What Jesus keeps coming back to as his touchstone, as his truest lifeline, is the foundational statement of faith and identity of the Jewish people, of his people. It is the Sh’ema. “Hear, O Israel: the Lord is our God, the Lord alone. You shall love the Lord your God with all your heart, and with all your soul, and with all your might.” The Sh’ema is found in Deuteronomy and Numbers. Two of Jesus’ replies are quotes from Deuteronomy that immediately follow the Sh’ema. Jesus is holding fast to the deepest and most essential command given by God to the Israelites. In turning always towards God he is able to follow his path in a way that serves God first rather than other ends.

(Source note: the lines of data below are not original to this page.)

-- ==== Sys2Proof/Machine/State.lean ====
section
/-!
DEFINITION. The state of the machine as plain data: a core with its four strands, vector state, matrix unit, transfer units,
queues, control registers and trap machinery; the module around it (memory, translation, dispatch, host port, links,
collectives, power, time, service); and the state after reset.  INVENTORY.md lists every field with the rule that names it.
Where the spec gives no reset value the field is 0 or empty (log 1).
-/
namespace Sys2Proof.Machine

/-- Why the machine stops.  Every fault the spec describes is a trap, an abort or a freeze and ends in a next state; the one
fault here is raised by `step`, when the outside world names a unit the module does not have (01 R11, 21 R349).  Safe: no
next state is invented. -/
inductive Fault where
  | noSuchUnit
  deriving DecidableEq, Repr

/-- What has no meaning: raised by `exec` for an instruction the model has not reached.  Safe: no next state is invented. -/
inductive Refusal where
  | notModelled (mnemonic : String)
  deriving DecidableEq, Repr

/-! ### Queues and strands -/

/-- For L, X and S the number of the latest word that something comes after in hitch order, and for C the number of its latest nest.go, the one
word of C whose accesses perform later than its issue (11 R267). -/
structure After where
  l : Nat
  x : Nat
  s : Nat
  c : Nat
  deriving DecidableEq, Repr

/-- After no word. -/
def After.none_ : After := ⟨0, 0, 0, 0⟩

/-- A word or token in a queue, the reference tick from which its consumer sees it (02 R36), and the words before it in hitch order.  What a handler's
own word pushes stands at the tick of the stop: its consumer sees it in its first resumed cycle (log 17). -/
structure QItem where
  word : Word64
  since : Nat
  after : After
  deriving DecidableEq, Repr

/-- A hitch, data or format queue (02 R35): its items, head first, and the ticks from which slots already popped are free
to the producer again (R36). -/
structure Queue where
  items : List QItem
  freed : List Nat
  deriving DecidableEq, Repr

/-- Where a strand waits (02 R41). -/
inductive WaitPlace where
  | hitch (n : Nat) (push : Bool)
  | data (n : Nat) (push : Bool)
  | format
  | cleat (phase : Word64)
  | kwait
  | scoreboard
  | verdict
  | ending
  | idleWord
  | matrixQueue
  | order
  deriving DecidableEq, Repr

/-- Issuing or waiting, ended, or idle (02 R21); a freeze is a field of the core. -/
inductive Cond where
  | running (wait : Option WaitPlace)
  | ended
  | idle
  deriving DecidableEq, Repr

/-- One entry of a hardware loop stack (06 R117). -/
structure LoopEntry where
  start : Nat
  last  : Nat
  count : Nat
  deriving DecidableEq, Repr

/-- C's chain: the next word, the pending redirection and its addresses (20 R335). -/
structure Chain where
  pc    : Word64
  rd    : BitVec 2
  npc   : Word64
  nnpc  : Word64
  deriving DecidableEq, Repr

/-- A line in a core's global cache (11 R268; 01 R16): its number, its leased contents as listed bytes, the end of its lease, and the tick
since which the core holds it. -/
structure GLine where
  line  : Nat
  cells : List Host.Cell
  lease : Nat
  since : Nat
  deriving DecidableEq, Repr

/-- A load of C that missed the global cache (06 R103): the register that waits for it (s0 for none), the tick at which its data
arrives, the line of the global cache it brings, if any, whether a handler word made it, and its address (20 R339). -/
structure CLoad where
  d      : BitVec 5
  due    : Nat
  line   : Option GLine
  sh     : Bool
  va     : Word64
  deriving DecidableEq, Repr

/-- The control strand.  `ready` holds the counts at which the primary registers are ready (06 R103) and `origin` the count and address of the words
that wrote them (20 R339), `before` what they held before the result that is on its way to them (R337); `hcount`, `shReady` and `shDivFree` are the
same for the cycles and registers of the handler; `after` holds the words of other strands that C's accesses come after (11 R267), `fence` those that
its accesses come after with their remote writes (06 R130; 11 R271), and `nGo` the number of its nest.go words. -/
structure CStrand where
  prim     : Vector Word64 32
  shadow   : Vector Word64 32
  handler  : Bool
  chain    : Chain
  saved    : Chain
  held     : Cond
  loops    : List LoopEntry
  shLoops  : List LoopEntry
  ready    : Vector Nat 32
  origin   : Vector (Nat × Nat) 32
  divFree  : Nat
  hcount   : Nat
  shReady  : Vector Nat 32
  shDivFree : Nat
  before   : Vector Word64 32
  loads    : List CLoad
  fflags   : BitVec 5
  count    : Nat
  next     : Nat
  cond     : Cond
  nLaunch  : Nat
  nArrive  : Nat
  nExpect  : Nat
  after    : After
  fence    : After
  nGo      : Nat
  deriving DecidableEq, Repr

/-- A zero-overhead loop counter of a step strand (07 R175), with the order in which it was started. -/
structure Lc where
  count  : Nat
  start  : Nat
  last   : Nat
  active : Bool
  order  : Nat
  deriving DecidableEq, Repr

/-- A result on its way to a g register (07 R174): the count at which it arrives, the register and the value, and the count of issue
and the address of its word (20 R339). -/
structure GLatch where
  due   : Nat
  reg   : BitVec 4
  value : Word64
  issue : Nat
  pc    : Word32
  deriving DecidableEq, Repr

There is an important distinction between his responses and the devil’s invitations. If you notice, the devil always frames things to be about Jesus. He uses the word “you” all the time, makes it about what Jesus can do or be, even in very beneficial ways. And it’s all framed as what God can do for you, Jesus. And Jesus in his answers puts things back in the right order by putting God first, what he can do for God or what he shouldn’t ask of God. This is first and most fundamental part of following God—keeping God God and us us, remembering that what we do is for God’s glory and in keeping with God’s hope for us.

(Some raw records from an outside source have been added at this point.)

/-- The operation of a nest at a tile. -/
def Nest.op (n : Nest) (t : Nat) : MOp :=
  if n.kind = 0 then .mmab n.hnd t else if n.kind = 1 then .mmas n.hnd t else if n.kind = 2 then .mdrain n.hnd t else .mldb n.hnd

/-- The tiles that a nest's points name: each level moves the tile by at most 16 different amounts. -/
def Nest.tiles (n : Nest) : List Nat :=
  (List.range n.depth).foldl (fun (l : List Nat) k =>
    (List.range 16).filter fun t => l.any fun u => (List.range (Nat.min 16 (n.count k))).any fun i =>
      ((u : Int) + (i : Int) * n.dacc k) % 16 == (t : Int)) [n.acc0]

/-- What a whole nest leaves: a product's tags in every tile it names, an mldb's record of its last point. -/
def State.aheadNest (s : State) (a : Ahead) (n : Nest) : Ahead :=
  if n.total = 0 then a
  else if n.kind ≤ 1 then a.product (s.handle? n.hnd) (n.tiles.flatMap fun t => tilesOf t a.resB.nb)
  else if n.kind = 3 then
    let p := n.at_ (n.total - 1)
    s.aheadOp a (n.op 0) n.fmt p.1 p.2.1
  else a

/-- The armed nest takes the place of a nest that issued its last operation in an earlier cycle (06 R121). -/
def Matrix.promote (m : Matrix) (count : Nat) : Matrix :=
  match m.running with
  | some n =>
    (match n.ended with
     | some c => if c < count then { m with running := m.armed, armed := none } else m
     | none => m)
  | none => { m with running := m.armed, armed := none }

/-- The nests with points to come, in the order of their entries. -/
def Matrix.nests (m : Matrix) : List Nest := ([m.running, m.armed].filterMap id).filter fun n => n.ended.isNone

/-- The entries that are in the queue at a count: a request of C that is not visible to the matrix unit yet is none (06 R121; 08 R184). -/
def Matrix.entered (m : Matrix) (count : Nat) : List MEntry := m.queue.filter fun e => decide (e.entry ≤ count)

/-- The queue-time state of an entry at a count: what every entry before it that has not started, and the points to come of one that has,
will leave (08 R185). -/
def State.ahead (s : State) (count : Nat) : Ahead :=
  let m := s.core.m
  ((m.entered count).foldl (fun (p : Ahead × List Nest) e =>
    if e.rest then
      match p.2 with
      | [] => p
      | n :: l => (s.aheadNest p.1 n, l)
    else if e.start.isSome then p
    else (s.aheadOp p.1 e.op e.fmt e.row0 e.col0, p.2)) (m.present, m.nests)).1

/-! ### Checks at entry (08 R185) -/

/-- The handle index an operation names. -/
def MOp.hnd : MOp → Option Nat
  | .mldb h => some h
  | .mmab h _ => some h
  | .mmas h _ => some h
  | .mdrain h _ => some h
  | .mtrsm _ _ h => some h
  | .mpiv h => some h
  | .mzero _ => none
  | .mtest => none
  | .mlu _ => none
  | .mchol _ => none
  | .mgiv _ => none
  | .mfst => none
  | .nest => none

/-- The operation pops a format word (02 R38). -/
def MOp.pops : MOp → Bool
  | .mzero _ => false
  | .mtest => false
  | .mfst => false
  | _ => true

/-- A type that mldb may load. -/
def bType (t : Nat) : Bool := isMx t || t == tBf16 || t == tF32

Does this give us set answers to complicated social, theological, ethical and political issues? No. But it does give us a very firm place to start from as we struggle to make our lives instruments of the kingdom. Looking to God’s vision of justice, mercy, forgiveness, peacemaking, caring, curing we put our ideas and agendas and philosophies into conversation with that vision. We can ask a variety of reflective questions to help us untangle to a greater degree our own wants from the vision held forth by God. Does this hurt people or support and respect them? If it seems a trade-off between groups is there another path we haven’t seen yet that can meet the needs of all to some degree? What is the selfishness or the preconceived notion at play? Where might this be about greed or power or control? If I do this and never get recognized can I be at peace with that, find joy and satisfaction in it? Do I do this for respect, status, honor, or is it stemming from a deep compassion for others no matter what people think of me or ascribe to me? Am I willing to accept loss and struggle, maybe even significant sacrifice, but still keep on working?
These are just some of the questions that can help us as we face our own temptations and seek as best we can to serve God rather than ourselves, especially ourselves with a holy veneer attached! Like Jesus we need to pray, to take time to scrutinize things, be patient and not jump to easy or familiar answers, and to simply be quiet to let God work on us. If we listen long enough, it is God’s voice that we will hear; the devil’s voice is compelling, but if we tell it to wait it is also impatient and will tire.
At the end of the day, however, we are humble enough to realize that even doing our best to follow and serve God we don’t do it perfectly. There is always more to learn; there are always things that happen that we didn’t intend. And that’s okay. That’s why God is God and we are human, able to be shifted and moved by the divine energy. But the even better news is that if we listen to and face the temptations we can bring so much light and love and hope to the world. We can take up the vision, the hope, the life of Christ and bring it to a world and its people that hunger and thirst for these gifts to feed their souls.